Among the entries below, one line contains "training modes. -/" and another contains "frame's (R254). -/". Transcribe those two lines and every line between them, exactly.

Stored items
★ ★ ★ ★ ★ ★ ★
/-- acc = rne24(acc + v) along a row. -/
def addRow (row : List Op24) (vs : List Val) : List Op24 := List.zipWith (fun a v => rne24 (plusZero ((val24 a).add v))) row vs

def setAt {α : Type} (xs : List α) (i : Nat) (g : α → α) : List α := xs.mapIdx (fun j x => if j = i then g x else x)

/-- Contributions that joined tenon operations add to one row of a slot, in issue order (R160, R164). -/
def Te.joinRows (t : Te) (r : OpRef) (d : Desc) (slot row : Nat) : List (List Op24) :=
  (t.joined.filter (fun j => decide (j.1 = r) && (decide (mxPerGroup d = 1) || decide (j.2.block % 2 = (slot - mxTile d) % 2)))).flatMap
    (fun j => (j.2.contrib.filter (fun c => decide (c.1 = j.2.rowBase + row))).map (·.2))

/-- A mismatch that a joined operation recorded in forming the contribution for a row of the slot (R175). -/
def Te.joinMismatch (t : Te) (r : OpRef) (d : Desc) (slot row : Nat) : Bool :=
  t.joined.any (fun j => decide (j.1 = r) && decide (j.2.mismatch = some (j.2.rowBase + row)) && (decide (mxPerGroup d = 1) || decide (j.2.block % 2 = (slot - mxTile d) % 2)))

/-- Add rows one after the other into slot row j. -/
def Slot.addRows (x : Slot) (j : Nat) (bad : Bool) (rows : List (List Val)) : Slot :=
  { x with mismatch := x.mismatch || bad, vals := setAt x.vals j (fun row => rows.foldl addRow row) }

/-- Add one result row to an open slot; after the last segment the joined contributions follow; the last row of a closing
operation makes the slot ready. -/
def State.addArrival (s : State) (inst slot : Nat) (d : Desc) (a : Arrival) : State :=
  let last := decide (a.seg = mxSegsM1 d)
  let j := a.row % 64
  let t := s.te (inst / 2)
  let joins := if last then t.joinRows a.op d slot a.row else []
  let bad := a.mismatch || (last && t.joinMismatch a.op d slot a.row)
  let s := s.modSlot inst slot (fun x => x.addRows j bad (a.sums :: joins.map (fun c => c.map val24)))
  let end_ := decide (a.row + 1 = mxRows d) || decide (j = 63)
  if last && end_ && decide (mxClose d = 1) then
    (s.modSlot inst slot (fun x => { x with st := .closing, closer := some a.op })).modMe inst (fun m => { m with ready := m.ready ++ [slot] })
  else s

/-- Does a result row have to wait for the slot's earlier contents (R139)? -/
def Slot.holdsBack (x : Slot) (r : OpRef) : Bool := !x.arrivals.isEmpty || x.openers.contains r || decide (x.st = .closing)

/-- A result row reaches its slot. -/
def State.arrive (s : State) (inst slot : Nat) (d : Desc) (a : Arrival) : State :=
  let x := (s.me inst).slot slot
  if x.holdsBack a.op then
    (s.modSlot inst slot (fun x => { x with arrivals := x.arrivals ++ [a] })).wait (pageMe inst + 0x5C)
  else s.addArrival inst slot d a

/-- Add waiting rows to a slot until it closes again or none is left. -/
def drainRows (inst slot : Nat) : List Arrival → State → State
  | [], s => s.modSlot inst slot (fun x => { x with arrivals := [] })
  | a :: rest, s =>
    let x := (s.me inst).slot slot
    if x.st ≠ .opened ∨ x.openers.contains a.op then s.modSlot inst slot (fun x => { x with arrivals := a :: rest })
    else
      match s.op? a.op with
      | some o => drainRows inst slot rest (s.addArrival inst slot o.desc a)
      | none => drainRows inst slot rest s

/-- The line of a slot without the truss operation that reads the contents its head opens. -/
def State.dropReader (s : State) : List OpRef → List OpRef
  | [] => []
  | r :: rest => match s.op? r with
    | some o => if hdClass o.desc = 4 then rest else r :: rest
    | none => r :: rest

/-- A slot has become free: the next opener opens it and its waiting rows enter, until that opener's contents end. -/
def State.reopen (s : State) (inst slot : Nat) : State :=
  let x := (s.me inst).slot slot
  match x.openers with
  | [] => s
  | r :: rest =>
    let s := s.modSlot inst slot (fun x => { x with openers := s.dropReader rest })
    match s.op? r with
    | none => s
    | some o => drainRows inst slot x.arrivals (s.openSlot (inst / 2) inst slot o.desc)

/-- Free a slot, keeping what later operations have projected and sent. -/
def State.freeSlot (s : State) (inst slot : Nat) : State :=
  let s := s.modSlot inst slot (fun x => { x with st := .free, mismatch := false, vals := [], closer := none })
  (s.modMe inst (fun m => { m with ready := m.ready.filter (· ≠ slot) })).reopen inst slot

/-! ## Holds, settling, retirement -/

/-- A slot an operation added to has closed: the operation's holds end with the last of them (R124). -/
def Held.minus (h : Held) (k : Nat × Nat) : Option Held :=
  let added := h.added.filter (fun x => decide (x ≠ k))
  if added.isEmpty then none else some { h with added := added }

def Op.minus (o : Op) (k : Nat × Nat) : Op :=
  let added := o.added.filter (fun x => decide (x ≠ k))
  { o with added := added, slots := o.slots.filter (fun x => decide (x ≠ k)),
           holds := if o.added.contains k && added.isEmpty then [] else o.holds }

def State.slotClosed (s : State) (inst slot : Nat) : State :=
  { s with heldOps := s.heldOps.filterMap (fun h => h.minus (inst, slot)), ops := s.ops.map (fun o => o.minus (inst, slot)) }

/-- Matrix operations of an engine whose rows are all in their slots and whose slots are all closed stand stored; so do the
tenon operations joined to them. -/
def State.settle (s : State) (inst : Nat) : State :=
  let m := s.me inst
  let busy := fun (r : OpRef) => m.passes.any (fun p => decide (p.op = r)) || m.slots.any (fun x => x.2.arrivals.any (fun a => decide (a.op = r)))
  let finished := fun (o : Op) => decide (hdClass o.desc = 0) && decide (o.stage = .inflight) && decide (hdEngine o.desc = inst % 2)
    && o.added.all (fun k => decide (k.1 = inst)) && !busy o.ref && (decide (mxClose o.desc = 0) || o.slots.isEmpty)
    && decide ((s.coreOf o).map (·.val) = some (inst / 2))
  let refs := (s.ops.filter finished).map Op.ref
  let t := s.te (inst / 2)
  let tenons := (t.joined.filter (fun j => refs.contains j.1)).map (fun j => j.2.op)
  let s := s.setTe (inst / 2) { t with joined := t.joined.filter (fun j => !refs.contains j.1) }
  { s with ops := s.ops.map (fun o => if refs.contains o.ref || tenons.contains o.ref then { o with stage := .stored } else o) }
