/-- Cause of the checks at issue (Tables 3-9 and 7-3), 0 when they pass; SOURCE_HELD only when nothing else fails (R496). -/
def State.vectorCause (s : State) (c : CoreId) (o : Op) (entry : Option (BitVec 1024)) : Nat :=
  let d := o.desc
  let op := hdOp d
  let planked := veTensorDst op && isPlanked (veDstFmt d)
  let block := s.bytes (spKey c.val (veAuxAddr d + 40)) 24
  let used := veReads d ++ veWrites d
  let cause := lowestCause [
    (veFuncBad d || (decide (op = 0x10) && block.any (fun b => decide (b ≠ 0))), 0xD0),
    (veFormatBad d, 0xD1),
    (used.any (fun r => decide (r.1 % 128 ≠ 0) || !spOk r.1 r.2) || (vePitches d).any (fun p => decide (p.1 * 128 < p.2)), 0xD2),
    ((veTensorA op && isPlanked (veAFmt d) && decide (veCols d % plankSize (veAPlank d) ≠ 0))
      || (planked && decide (veCols d % plankSize (veDstPlank d) ≠ 0))
      || (decide (op = 0x18) && (decide (64 < veCols d) || decide (veDstPitch d ≠ 1))), 0xD3),
    (decide (2 ^ 35 ≤ veElemBase d + (veRows d - 1) * veRowPitch d + veCols d - 1), 0xD4),
    ((decide (veScaleMode d ≠ 0) && !planked) || (decide (veScaleMode d = 3) && entry.isNone)
      || (decide (veScaleMode d = 1) && decide (veScaleCode d = 255)), 0xD5),
    (decide (veWatchEn d = 1) && ((s.fn o.fn).watchEntry? (veWatchId d)).isNone, 0x38),
    (planked && decide (veScaleMode d = 3) && (match entry with
      | some e => decide (wePolicy e = 1 ∧ weHistN e = 0)
      | none => false), 0x39)]
  if cause ≠ 0 then cause
  else if (veWrites d).any (fun r => s.heldBy o.fn (some o.ref) (spKey c.val r.1) r.2) then 0x0E
  else 0

/-- Report counts of a watched store, nothing where the operation is not watched. -/
def State.report? (s : State) (o : Op) (id : Nat) (c : Counts) (beyond lowered still : Bool) : State :=
  if o.entry.isSome then s.watchReport o.fn id c beyond lowered still else s

/-! ## Operands and results -/

def State.vecA (s : State) (c : CoreId) (d : Desc) : List (List Val) :=
  tensorRows s.mem (spKey c.val (veAAddr d)) (veAPitch d) (veRows d) (veCols d) (veAFmt d) (plankSize (veAPlank d))

def State.vecB (s : State) (c : CoreId) (d : Desc) : List (List Val) :=
  tensorRows s.mem (spKey c.val (veBAddr d)) (veBPitch d) (veRows d) (veCols d) (veBFmt d) 32

def State.vecC (s : State) (c : CoreId) (d : Desc) : List (List Val) :=
  tensorRows s.mem (spKey c.val (veCAddr d)) (veCPitch d) (veRows d) (veCols d) (veBFmt d) 32

def State.vecW (s : State) (c : CoreId) (d : Desc) : List (List Val) :=
  tensorRows s.mem (spKey c.val (veDstAddr d)) (veDstPitch d) (veRows d) (veCols d) (veDstFmt d) 32

/-- The 16-bit value of a row record's half, in B_FMT (R98). -/
def State.recordVal (s : State) (c : CoreId) (addr r : Nat) (high : Bool) (fc : Nat) : Val :=
  (fmtOf fc).decode (s.nat (spKey c.val (addr + 4 * r + (if high then 2 else 0))) 2)

/-- A 2-byte value of a per-column vector. -/
def State.columnVal (s : State) (c : CoreId) (addr k fc : Nat) : Val := (fmtOf fc).decode (s.nat (spKey c.val (addr + 2 * k)) 2)

/-- An FP32 value of a parameter block. -/
def State.param (s : State) (c : CoreId) (addr off : Nat) : Val := fp32.decode (s.nat (spKey c.val (addr + off)) 4)

/-- Write packed rows at a pitch. -/
def State.putRows (s : State) (key pitch : Nat) (f : Fmt) (rows : List (List Nat)) : State :=
  s.writeAll (rows.mapIdx (fun r codes => (key + r * pitch * 128, packRow f codes)))

/-- Round and store a tensor at DST: nearest-even under SAT, with plank scales by SCALE_MODE; report its tiles. -/
def State.storeTensor (s : State) (c : CoreId) (o : Op) (lower : Bool) (rows : List (List Val)) : State :=
  let d := o.desc
  let fc := veDstFmt d
  let f := fmtOf fc
  let key := spKey c.val (veDstAddr d)
  if isPlanked fc then
    let plank := plankSize (veDstPlank d)
    let n := veRows d * (veCols d / plank)
    let array := if veScaleMode d = 2 then (s.bytes (spKey c.val (veAuxAddr d)) n).map (·.toNat) else []
    let tiles := formPlanked fc (veSat d) (veScaleMode d) (veScaleCode d) plank array o.entry lower rows
    let planks := tiles.flatMap (·.planks)
    let codes := chunks (veCols d) (planks.flatMap (·.codes))
    let s := s.putRows key (veDstPitch d) f codes
    let s := s.write (key + veRows d * veDstPitch d * 128) (planks.map (fun p => BitVec.ofNat 8 p.scale))
    tiles.foldl (fun s t => s.report? o (veWatchId d) t.counts t.beyond t.lowered t.still) s
  else
    let sts := rows.map (fun vs => vs.map (fun v => (v, f.rne (veSat d) v)))
    let s := s.putRows key (veDstPitch d) f (sts.map (fun r => r.map (fun x => x.2.code)))
    let cs := sts.foldl (fun c r => r.foldl (fun c x => Counts.add f c x.1 x.2) c) Counts.none
    s.report? o (veWatchId d) cs false false false

/-- Write one 4-byte record per row at DST. -/
def State.storeRecords (s : State) (c : CoreId) (d : Desc) (rs : List Nat) : State :=
  s.write (spKey c.val (veDstAddr d)) (rs.flatMap (leBytes 4))
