-- ==== Sys2Proof/Machine/Tenon.lean ====
section
/-! DEFINITION. The tenon engine (R151 to R176): group tables, the checks of Table 6-5, the modes of Table 6-3, and the join
timeout. -/

namespace Sys2Proof.Machine

/-! ## Groups (R155, R156) -/

/-- A group: its index, context, first batch row, rows, the reserved bits of its entry, and its context's descriptor. -/
structure Group where
  idx : Nat
  ctx : Nat
  first : Nat
  rows : Nat
  reserved : Nat
  desc : BitVec 1024
  deriving DecidableEq, Repr

/-- The group table of an operation. -/
def State.groups (s : State) (core : Nat) (d : Desc) : List Group :=
  (List.range (tnGroupsM1 d + 1)).map (fun i =>
    let e := s.nat (spKey core (tnGtAddr d + 8 * i)) 8
    { idx := i, ctx := field e 15 0, first := field e 28 16, rows := field e 41 29 + 1, reserved := field e 63 42, desc := s.ctx (field e 15 0) })

/-- Are the entries in order, without overlap, within the batch and within the covered rows? -/
def groupsBad (d : Desc) (gs : List Group) : Bool :=
  let f := (gs.head?.map (·.first)).getD 0
  gs.any (fun g => decide (g.reserved ≠ 0) || decide (8192 < g.first + g.rows) || decide (f + tnRowsM1 d + 1 < g.first + g.rows))
    || (gs.zip (gs.drop 1)).any (fun p => decide (p.2.first < p.1.first + p.1.rows))

/-- Modes that Table 6-3 marks as training modes. -/
def tnTraining (d : Desc) : Bool := decide (2 ≤ tnMode d)

/-- Modes that read slices. -/
def tnReads (d : Desc) : Bool := decide (tnMode d ≤ 3)

/-- The frame generation a group's context must have: that of the queue's open pass, else the frame's (R254). -/
def State.passGen (s : State) (q : QueueId) (frame : Nat) : Nat :=
  match (s.queue q.val).pass with
  | some (fr, gen, _) => if fr = frame then gen else frGen (s.frame frame).record
  | none => frGen (s.frame frame).record

/-- Does a group fail R156 or R254? -/
def State.groupBad (s : State) (o : Op) (g : Group) : Bool :=
  let d := o.desc
  decide (cxOwner g.desc ≠ o.fn.val) || decide (cxFrame g.desc ≠ tnFrame d)
    || decide (cxState g.desc ≠ if tnTraining d then 3 else 2)
    || (tnReads d && decide (decide (cxWFmt g.desc = 1) ≠ decide (tnWFmt d = 1)))
    || decide (cxFrameGen g.desc ≠ s.passGen o.queue (tnFrame d))

/-! ## Shapes -/

/-- Input class an operation works on: TARGET for DOWN, else the class of its target. -/
def tnClass (d : Desc) : Nat := if tnMode d = 0 then tnTarget d else keyClass (if tnTarget d = 6 then 8 else tnTarget d)

/-- Key of the operation's target. -/
def tnKey (d : Desc) : Nat := if tnTarget d = 6 then 8 + tnMortise d else tnTarget d

/-- Parts of a group's class, in packed order, each with its first packed column (R158). -/
def packCols : Nat → List TnPart → List (TnPart × Nat)
  | _, [] => []
  | c, p :: rest => (p, c) :: packCols (c + p.r) rest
★ ★ ★ ★ ★ ★ ★
◆ WRITTEN REPLY:
/-- Modes that Table 6-3 marks as training modes. -/
def tnTraining (d : Desc) : Bool := decide (2 ≤ tnMode d)

/-- Modes that read slices. -/
def tnReads (d : Desc) : Bool := decide (tnMode d ≤ 3)

/-- The frame generation a group's context must have: that of the queue's open pass, else the frame's (R254). -/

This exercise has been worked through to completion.